This task calls for copying each line below that contains "regs".
BEGIN SUPPLIED DATA
theorem State.linkReturn_free {P : State → Prop} (h : Free P [.regs, .mem, .evq, .fault, .link]) {s : State} (hs : P s) (n : Fin 16) (pairB : Bool) (rt : Nat) (bs : List Byte) (fits : Bool) :
    P (s.linkReturn n pairB rt bs fits) := by
  have h1 := h.mono (B := [.regs]) (by decide)
  have h2 := h.mono (B := [.regs, .link]) (by decide)
  have h3 := h.mono (B := [.regs, .evq]) (by decide)
  unfold State.linkReturn
  extract_lets
  repeat' first
    | (with_reducible assumption)
    | (with_reducible apply State.deselNext_free h)
    | (with_reducible apply State.deselReturn_free h)
    | (with_reducible apply State.injTake_free h1)
    | (with_reducible apply State.linkCome_free h2)
    | (with_reducible apply State.linkJudge_free h)
    | (with_reducible apply State.linkTake_free h)
    | (with_reducible apply State.loopDelay_free h3)
    | (with_reducible apply State.setLk_free h2)
    | (with_reducible refine Free.ite (fun _ => ?_) (fun _ => ?_))

end Sys2Proof.Machine
end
END SUPPLIED DATA
» **EXERCISE OUTPUT**:
theorem State.linkReturn_free {P : State → Prop} (h : Free P [.regs, .mem, .evq, .fault, .link]) {s : State} (hs : P s) (n : Fin 16) (pairB : Bool) (rt : Nat) (bs : List Byte) (fits : Bool) :
  have h1 := h.mono (B := [.regs]) (by decide)
  have h2 := h.mono (B := [.regs, .link]) (by decide)
  have h3 := h.mono (B := [.regs, .evq]) (by decide)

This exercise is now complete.